Written by RAPHAEL TENTHANI
The medical drugs crisis that has hit the country shouldn't – nay, must not - be dismissed as ‘one of those things’.
This is a real national crisis, worse than those issues that sent one John Kapito toyi-toying in the streets. I mean, the currency devaluation and floatation and the attendant daily rising of commodity prices pale in the face of the medical drugs issue.
Look, the current hospital drugs crisis is not only real but deadly as well.
If truth be told, President Joyce Banda’s conspicuous absence in the wake of the growing crisis did not make her look good at all. As a self-styled champion of safe-motherhood, six innocent premature babies helplessly crammed on one bed should have stirred her into action.

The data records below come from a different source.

-- ==== Sys2Proof/Tests/Slice0.lean ====
section
/-! SUPPORT. Tests: ill-formed commands are refused, single steps give what the spec gives, and the premises of the statements can be
met. -/

namespace Sys2Proof.Tests

open Sys2Proof Sys2Proof.Machine

set_option Elab.async false

/-- The block at READY with the companion link trained and every domain on, and the fields given. -/
def upState (l : List (Fld × Nat × Nat)) : State :=
  let base := [(.h_kcl_train, 0, 0), (.sys_boot_status_stage, 0, 5), (.sys_pd_status_on, 0, 0xFFFFF)]
  { State.reset with dev := State.reset.dev.setMany (base ++ l) }

/-- States and operands that meet the premises of `Obligations.DomainSwitching`, clause by clause. -/
theorem witness_DomainSwitching :
    (((upState [])).dev.accepts (.pdCmdNop (.fabric : Mark) (19 : Fin 32)) = true) ∧
    (((upState [(.sys_pd_status_on, 0, 0xFFFFB)])).dev.accepts (.pdCmdOn (.fabric : Mark) (2 : Fin 32)) = true) ∧
    ((2 : Fin 32).val ≠ 0 ∧ (2 : Fin 32).val ≠ 10) ∧
    (((upState [(.sys_pd_status_on, 0, 0xFFFFB)])).dev.pdBusy (2 : Fin 32) = false ∧ ((upState [(.sys_pd_status_on, 0,
        0xFFFFB)])).dev.pdOn (2 : Fin 32) = false) ∧
    ((2 : Fin 32).val = 7 → ((upState [(.sys_pd_status_on, 0, 0xFFFFB)])).dev.wraInUse = false) ∧
    (∀ r ∈ pdNeeds (2 : Fin 32), ((upState [(.sys_pd_status_on, 0, 0xFFFFB)])).dev.pdOn r = true ∧ ((upState
        [(.sys_pd_status_on, 0, 0xFFFFB)])).dev.pdBusy r = false) ∧
    (((upState [])).dev.accepts (.pdCmdOff (.fabric : Mark) (2 : Fin 32)) = true) ∧
    (((upState [])).dev.pdBlocker (2 : Fin 32) false = none) ∧
    (((upState [])).dev.pdOn (2 : Fin 32) = true) ∧
    (((upState [])).dev.accepts (.pdCmdOn (.fabric : Mark) (19 : Fin 32)) = true) ∧
    (((upState [])).dev.pdBlocker (19 : Fin 32) true = none) ∧
    (((upState [])).dev.pdOn (19 : Fin 32) = true) ∧
    (((upState [])).dev.accepts (.pdCmdOn (.fabric : Mark) (0 : Fin 32)) = true) ∧
    (((upState [])).dev.pdBlocker (0 : Fin 32) true = some (0x106 : Nat)) ∧
    (((upState [])).dev.accepts (.pdCmdOff (.fabric : Mark) (1 : Fin 32)) = true) ∧
    (((upState [])).dev.pdBlocker (1 : Fin 32) false = some (2 : Nat)) ∧
    ((7 : Fin 20).val ≠ 0) ∧
    (((upState [(.sys_pd_status_busy, 0, 0x80), (.sys_pd_status_on, 0, 0xFFF7F), (.h_pd_target, 0, 0x80)])).dev.pdBusy (7 : Fin
        20) = true) := by
  refine ⟨?_, ?_, ?_, ?_, ?_, ?_, ?_, ?_, ?_, ?_, ?_, ?_, ?_, ?_, ?_, ?_, ?_, ?_⟩ <;>
    decide +kernel

/-- States and operands that meet the premises of `Obligations.FabricShape`, clause by clause. -/
theorem witness_FabricShape :
    (((upState [])).dev.accepts (.sysFabricPosWrite (.fabric : Mark) (0x0123000000000000 : Word)) = true) ∧
    (((upState [])).dev.accepts (.sysFabricSizeWrite (.fabric : Mark) (0x0000000100010001 : Word)) = true) ∧
    ((((upState [])).dev.writeFields rowSYS_FABRIC_SIZE 0 (0x0000000100010001 : Word).toNat []).shapeFail = 0) ∧
    (((upState [])).dev.accepts (.sysFabricCoordWrite (.fabric : Mark) (0 : Word)) = true) ∧
    ((((upState [])).dev.writeFields rowSYS_FABRIC_COORD 0 (0 : Word).toNat []).shapeFail = 0) ∧
    (((upState [(.port_cfg_role, 0, 2), (.port_status_link_status, 0, 8)])).dev.accepts (.sysFabricSizeWrite (.fabric : Mark)
        (0x0000000100010001 : Word)) = true) ∧
    ((((upState [(.port_cfg_role, 0, 2), (.port_status_link_status, 0, 8)])).dev.writeFields rowSYS_FABRIC_SIZE 0
        (0x0000000100010001 : Word).toNat []).shapeFail ≠ 0) := by
  refine ⟨?_, ?_, ?_, ?_, ?_, ?_, ?_⟩ <;>
    decide +kernel

/-- States and operands that meet the premises of `Obligations.DieToDieLinks`, clause by clause. -/
theorem witness_DieToDieLinks :
    (((upState [])).dev.get .h_d2d_replays (8 : Fin 9) = 0) ∧
    (((upState [(.h_d2d_replays, 0, 4)])).dev.get .h_d2d_replays (0 : Fin 9) ≠ 0) ∧
    ((true : Bool) = true) ∧
    (((upState [(.h_d2d_replays, 8, 3)])).dev.get .h_d2d_replays (8 : Fin 9) ≠ 0 ∧ ((upState [(.h_d2d_replays, 8, 3)])).dev.get
        .h_d2d_replays (8 : Fin 9) < 4) ∧
    ((false : Bool) = false) ∧
    (((upState [(.h_d2d_replays, 8, 4)])).dev.get .h_d2d_replays (8 : Fin 9) = 4) := by
  refine ⟨?_, ?_, ?_, ?_, ?_, ?_⟩ <;>
    decide +kernel

/-- States and operands that meet the premises of `Obligations.LinkBringUp`, clause by clause. -/
theorem witness_LinkBringUp :
    (((upState [(.port_cfg_role, 5, 1), (.port_status_link_status, 5, 1)])).dev.linkStatus (5 : Fin 512) = lsTRAIN ∧ ((upState
        [(.port_cfg_role, 5, 1), (.port_status_link_status, 5, 1)])).dev.upRole (5 : Fin 512) = true ∧ ((upState
        [(.port_cfg_role, 5, 1), (.port_status_link_status, 5, 1)])).dev.boundSvc (5 : Fin 512) = none) ∧
    (tagsOk ((#v[1, 0, 2, 3, 7] : Vector (Fin 9) 5).toList.map (fun (x : Fin 9) => x.val)) = true ∧ (64 : Nat) ≤ 64) ∧
    (((upState [(.port_cfg_role, 5, 1), (.port_status_link_status, 5, 2)])).dev.linkStatus (5 : Fin 512) = lsIDENTIFY) ∧
    (((upState [(.port_cfg_role, 5, 1), (.port_status_link_status, 5, 4)])).dev.linkStatus (5 : Fin 512) = lsREVISION) ∧
    (((upState [(.port_cfg_role, 5, 1), (.port_status_link_status, 5, 2)])).dev.lcFits (5 : Fin 512) = true ∧ ((upState
        [(.port_cfg_role, 5, 1), (.port_status_link_status, 5, 2)])).dev.upRole (5 : Fin 512) = true) ∧
    (((upState [(.port_cfg_role, 5, 1), (.port_status_link_status, 5, 2)])).dev.heldRev.getOpt (5 : Fin 512) = none) ∧
    (((upState [(.port_cfg_role, 5, 1), (.port_status_link_status, 5, 4)])).dev.lcFits (5 : Fin 512) = true ∧ ((upState
        [(.port_cfg_role, 5, 1), (.port_status_link_status, 5, 4)])).dev.upRole (5 : Fin 512) = true) ∧
    (({ rev := 0, mask := 1, ident := { kind := 1, plane := 0, id := 3, port := 7, serial := 9, coordX := 0, coordY := 0, grid := false, coordZ := 0 } }
        : RevBody).rev.toNat ≤ ((upState [(.port_cfg_role, 5, 1), (.port_status_link_status, 5, 4)])).dev.ownRev + 1 ∧ ((upState
        [(.port_cfg_role, 5, 1), (.port_status_link_status, 5, 4)])).dev.ownRev ≤
        ({ rev := 0, mask := 1, ident := { kind := 1, plane := 0, id := 3, port := 7, serial := 9, coordX := 0, coordY := 0, grid := false, coordZ := 0 } }
        : RevBody).rev.toNat + 1 ∧ bit
        ({ rev := 0, mask := 1, ident := { kind := 1, plane := 0, id := 3, port := 7, serial := 9, coordX := 0, coordY := 0, grid := false, coordZ := 0 } }
        : RevBody).mask.toNat 0 = true) ∧
    (((upState [(.port_cfg_role, 5, 1), (.port_status_link_status, 5, 4)])).dev.ownRev + 1 <
        ({ rev := 2, mask := 1, ident := { kind := 1, plane := 0, id := 3, port := 7, serial := 9, coordX := 0, coordY := 0, grid := false, coordZ := 0 } }
        : RevBody).rev.toNat) ∧
    (((upState [(.port_cfg_role, 5, 1), (.port_status_link_status, 5, 6)])).dev.linkStatus (5 : Fin 512) = lsCREDIT_INIT ∧
        ((upState [(.port_cfg_role, 5, 1), (.port_status_link_status, 5, 6)])).dev.flag .h_credit_sent (5 : Fin 512) = false ∧
        ((upState [(.port_cfg_role, 5, 1), (.port_status_link_status, 5, 6)])).dev.inputUsed (5 : Fin 512) = 0) ∧
    (((upState [(.port_cfg_role, 5, 1), (.port_status_link_status, 5, 6)])).dev.lcFits (5 : Fin 512) = true) ∧
    (((upState [(.port_cfg_role, 5, 1), (.port_status_link_status, 5, 6)])).dev.linkStatus (5 : Fin 512) = lsCREDIT_INIT ∧
        ((upState [(.port_cfg_role, 5, 1), (.port_status_link_status, 5, 6)])).dev.flag .h_credit_rcvd (5 : Fin 512) = false) ∧
    (((upState [(.port_cfg_role, 5, 1), (.port_status_link_status, 5, 6)])).dev.linkStatus (5 : Fin 512) = lsCREDIT_INIT ∧
        ((upState [(.port_cfg_role, 5, 1), (.port_status_link_status, 5, 6)])).dev.flag .h_admit_rcvd (5 : Fin 512) = false) ∧
    (((upState [(.port_cfg_role, 5, 1), (.port_status_link_status, 5, 7), (.h_admit_sent, 5, 1)])).dev.lcFits (5 : Fin 512) =
        true) ∧
    (((upState [(.port_cfg_role, 5, 1), (.port_status_link_status, 5, 7), (.h_admit_sent, 5, 1)])).dev.linkStatus (5 : Fin 512)
        = lsADMIT_WAIT ∧ ((upState [(.port_cfg_role, 5, 1), (.port_status_link_status, 5, 7), (.h_admit_sent, 5, 1)])).dev.flag
        .h_admit_sent (5 : Fin 512) = true ∧ ((upState [(.port_cfg_role, 5, 1), (.port_status_link_status, 5, 7),
        (.h_admit_sent, 5, 1)])).dev.flag .h_admit_rcvd (5 : Fin 512) = false) := by
  refine ⟨?_, ?_, ?_, ?_, ?_, ?_, ?_, ?_, ?_, ?_, ?_, ?_, ?_, ?_, ?_⟩ <;>
    decide +kernel

/-- States and operands that meet the premises of `Obligations.LinkLossAndFraming`, clause by clause. -/
theorem witness_LinkLossAndFraming :
    (((upState [(.port_cfg_role, 5, 1), (.port_status_link_status, 5, 1)])).dev.upRole (5 : Fin 512) = true ∧ lsTRAIN ≤
        ((upState [(.port_cfg_role, 5, 1), (.port_status_link_status, 5, 1)])).dev.linkStatus (5 : Fin 512)) ∧
    (lsCREDIT_INIT ≤ ((upState [(.port_cfg_role, 5, 1), (.port_status_link_status, 5, 8)])).dev.linkStatus (5 : Fin 512) ∧
        ((upState [(.port_cfg_role, 5, 1), (.port_status_link_status, 5, 8)])).dev.linkStatus (5 : Fin 512) ≤ lsADMITTED) ∧
    (((upState [(.port_cfg_role, 5, 1), (.port_status_link_status, 5, 8)])).dev.lcFits (5 : Fin 512) = true ∧ ((upState
        [(.port_cfg_role, 5, 1), (.port_status_link_status, 5, 8)])).dev.upRole (5 : Fin 512) = true) ∧
    (((upState [(.port_cfg_role, 5, 1), (.port_status_link_status, 5, 2)])).dev.lcFits (5 : Fin 512) = true) ∧
    ((13 : BitVec 8).toNat = 0 ∨ 0x0C < (13 : BitVec 8).toNat) ∧
    (({ upState [(.port_cfg_role, 5, 1), (.port_status_link_status, 5, 8)] with dev := { (upState [(.port_cfg_role, 5, 1), (.port_status_link_status, 5, 8)]).dev with egress := [⟨5, 2, 0, 3, none, false⟩] } }).dev.headEq
        (5 : Fin 512) (2 : Fin 8) = some (⟨5, 2, 0, 3, none, false⟩ : EqEntry)) ∧
    (({ upState [(.port_cfg_role, 5, 1), (.port_status_link_status, 5, 8)] with dev := { (upState [(.port_cfg_role, 5, 1), (.port_status_link_status, 5, 8)]).dev with egress := [⟨5, 2, 0, 3, none, false⟩] } }).dev.admitted
        (5 : Fin 512) = true ∧
        ({ upState [(.port_cfg_role, 5, 1), (.port_status_link_status, 5, 8)] with dev := { (upState [(.port_cfg_role, 5, 1), (.port_status_link_status, 5, 8)]).dev with egress := [⟨5, 2, 0, 3, none, false⟩] } }).dev.credit
        (5 : Fin 512) (2 : Fin 8) < (⟨5, 2, 0, 3, none, false⟩ : EqEntry).cells) ∧
    (((upState [(.port_cfg_role, 5, 1), (.port_status_link_status, 5, 8)])).dev.admitted (5 : Fin 512) = true ∧ ((upState
        [(.port_cfg_role, 5, 1), (.port_status_link_status, 5, 8)])).dev.receiving.getOpt (5 : Fin 512) = none) ∧
    (((((upState [(.port_cfg_role, 5, 1), (.port_status_link_status, 5, 8)])).dev.fecTimes.get (5 : Fin 512) []).filter (fun t
        => ((upState [(.port_cfg_role, 5, 1), (.port_status_link_status, 5, 8)])).dev.localNs - t < 1000000)).length < 16) ∧
    (((upState [(.port_cfg_role, 5, 1), (.port_status_link_status, 5, 8)])).dev.admitted (5 : Fin 512) = true ∧ (true : Bool) =
        true ∧ ((upState [(.port_cfg_role, 5, 1), (.port_status_link_status, 5, 8)])).dev.flag .h_fec_degraded (5 : Fin 512) =
        false) ∧
    (((upState [(.port_cfg_role, 5, 1), (.port_status_link_status, 5, 8)])).dev.admitted (5 : Fin 512) = true ∧ (false : Bool) =
        false) ∧
    (lsIDENTIFY ≤ ((upState [(.port_cfg_role, 5, 1), (.port_status_link_status, 5, 2)])).dev.linkStatus (5 : Fin 512) ∧
        ((upState [(.port_cfg_role, 5, 1), (.port_status_link_status, 5, 2)])).dev.flag .h_hunting (5 : Fin 512) = false) ∧
    (((upState [(.port_cfg_role, 5, 1), (.port_status_link_status, 5, 1), (.port_stencil_0_valid, 5, 1),
        (.port_stencil_0_nbr_kind, 5, 1)])).dev.upRole (5 : Fin 512) = true ∧ lsTRAIN ≤ ((upState [(.port_cfg_role, 5, 1),
        (.port_status_link_status, 5, 1), (.port_stencil_0_valid, 5, 1), (.port_stencil_0_nbr_kind, 5, 1)])).dev.linkStatus (5 :
        Fin 512) ∧ ((upState [(.port_cfg_role, 5, 1), (.port_status_link_status, 5, 1), (.port_stencil_0_valid, 5, 1),
        (.port_stencil_0_nbr_kind, 5, 1)])).dev.linkStatus (5 : Fin 512) ≤ lsIDENTIFY) ∧
    (((upState [(.port_cfg_role, 5, 1), (.port_status_link_status, 5, 1), (.port_stencil_0_valid, 5, 1),
        (.port_stencil_0_nbr_kind, 5, 1)])).dev.flag .h_id_fresh (5 : Fin 512) = false ∧ ((upState [(.port_cfg_role, 5, 1),
        (.port_status_link_status, 5, 1), (.port_stencil_0_valid, 5, 1), (.port_stencil_0_nbr_kind, 5, 1)])).dev.planned (5 :
        Fin 512) = true ∧ ((upState [(.port_cfg_role, 5, 1), (.port_status_link_status, 5, 1), (.port_stencil_0_valid, 5, 1),
        (.port_stencil_0_nbr_kind, 5, 1)])).dev.get .port_status_stencil_status (5 : Fin 512) ≠ 5) := by
  refine ⟨?_, ?_, ?_, ?_, ?_, ?_, ?_, ?_, ?_, ?_, ?_, ?_, ?_, ?_⟩ <;>
    decide +kernel

/-- States and operands that meet the premises of `Obligations.PortCommands`, clause by clause. -/
theorem witness_PortCommands :
    (((upState [])).dev.accepts (.portCmdNop (.fabric : Mark) (511 : Fin 512)) = true) ∧
    (((upState [(.port_cfg_role, 5, 1), (.port_status_link_status, 5, 8)])).dev.accepts (.portCmdFence (.fabric : Mark) (5 : Fin
        512)) = true) ∧
    (((upState [(.port_status_fence_mask, 5, 2)])).dev.accepts (.portCmdUnfence (.fabric : Mark) (5 : Fin 512)) = true) ∧
    (((upState [(.port_status_fence_mask, 5, 2)])).dev.bitOf .port_status_fence_mask (5 : Fin 512) fcFABRIC = true) ∧
    (((upState [(.port_status_fence_mask, 5, 2)])).dev.bitOf .port_status_fence_mask (5 : Fin 512) fcCREDIT_STALL = false) ∧
    (((upState [(.port_cfg_role, 5, 1), (.port_status_link_status, 5, 7)])).dev.accepts (.portCmdAdmit (.fabric : Mark) (5 : Fin
        512)) = true) ∧
    (((upState [(.port_cfg_role, 5, 1), (.port_status_link_status, 5, 7)])).dev.linkStatus (5 : Fin 512) = lsADMIT_WAIT) ∧
    (((upState [(.port_cfg_role, 5, 1), (.port_status_link_status, 5, 5)])).dev.accepts (.portCmdAdmit (.fabric : Mark) (5 : Fin
        512)) = true) ∧
    (((upState [(.port_cfg_role, 5, 1), (.port_status_link_status, 5, 5)])).dev.linkStatus (5 : Fin 512) = lsQUARANTINE) ∧
    (((upState [(.port_cfg_role, 5, 1), (.port_status_link_status, 5, 3), (.port_nbr_0_nbr_kind, 5, 1), (.port_nbr_0_nbr_id, 5,
        77)])).dev.accepts (.portCmdAccept (.fabric : Mark) (5 : Fin 512)) = true) ∧
    (((upState [(.port_cfg_role, 5, 1), (.port_status_link_status, 5, 3), (.port_nbr_0_nbr_kind, 5, 1), (.port_nbr_0_nbr_id, 5,
        77)])).dev.linkStatus (5 : Fin 512) = lsHELD) ∧
    (((upState [(.port_cfg_role, 5, 1), (.port_status_link_status, 5, 5)])).dev.accepts (.portCmdRetry (.fabric : Mark) (5 : Fin
        512)) = true) ∧
    (((upState [(.port_cfg_role, 5, 1), (.port_status_link_status, 5, 4)])).dev.accepts (.portCmdRestart (.fabric : Mark) (5 :
        Fin 512)) = true) ∧
    (((upState [(.port_cfg_role, 5, 1), (.port_status_link_status, 5, 4)])).dev.upRole (5 : Fin 512) = true ∧ ((upState
        [(.port_cfg_role, 5, 1), (.port_status_link_status, 5, 4)])).dev.linkStatus (5 : Fin 512) ≠ lsDOWN) ∧
    (((upState [(.port_cfg_role, 5, 1), (.port_status_link_status, 5, 4)])).dev.linkStatus (5 : Fin 512) ≠ lsADMITTED ∨
        ((upState [(.port_cfg_role, 5, 1), (.port_status_link_status, 5, 4)])).dev.fenced (5 : Fin 512) = true) ∧
    (((upState [(.port_cfg_role, 5, 1), (.port_status_link_status, 5, 8)])).dev.accepts (.portCmdRebalance (.fabric : Mark) (5 :
        Fin 512)) = true) ∧
    (((upState [(.port_cfg_role, 5, 1), (.port_status_link_status, 5, 8)])).dev.bundleKey (5 : Fin 512) = some (0 : Nat)) := by
  refine ⟨?_, ?_, ?_, ?_, ?_, ?_, ?_, ?_, ?_, ?_, ?_, ?_, ?_, ?_, ?_, ?_, ?_⟩ <;>
    decide +kernel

It all started with some bold medical workers at Kamuzu Central Hospital (KCH) in the capital, Lilongwe, exposing the crumbling health-care system in an open letter to the President. The medics wrung their hands in the air, saying it broke their hearts to see patients dying en masse just because a simple gadget could not be found at the Capital City’s main referral hospital.
In their very frank open letter to the Malawi Inc. CEO, the medics at KCH essentially told the Banda administration that it was committing genocide – and infanticide - by denying its citizenry the most basic of medicines and medical care.
And the KCH expose opened a Pandora’s Box.
The KCH medics’ counterparts in Blantyre, at the Queen Elizabeth Central Hospital (QUECH), had their own array of ills. Even surgical gloves and cotton wool there were in short supply.
Then everyone else joined in the fray; all district hospitals from Kasungu to Balaka to Zomba had their own issues.
All health facilities in Malawi are in a mess - syringes, swabs, blood supply…everything is in short supply.
If Malawi was a well-organised country by the end of the week the country‘s health sector should have been officially declared a national disaster.
Look, all the headlines in the media this week had to do with something to do with health-care.
But the poignant picture in The Daily Times where not one - not two - but six tiny innocent little souls were crammed on one bed told the whole story; Malawi’s health sector was in shambles.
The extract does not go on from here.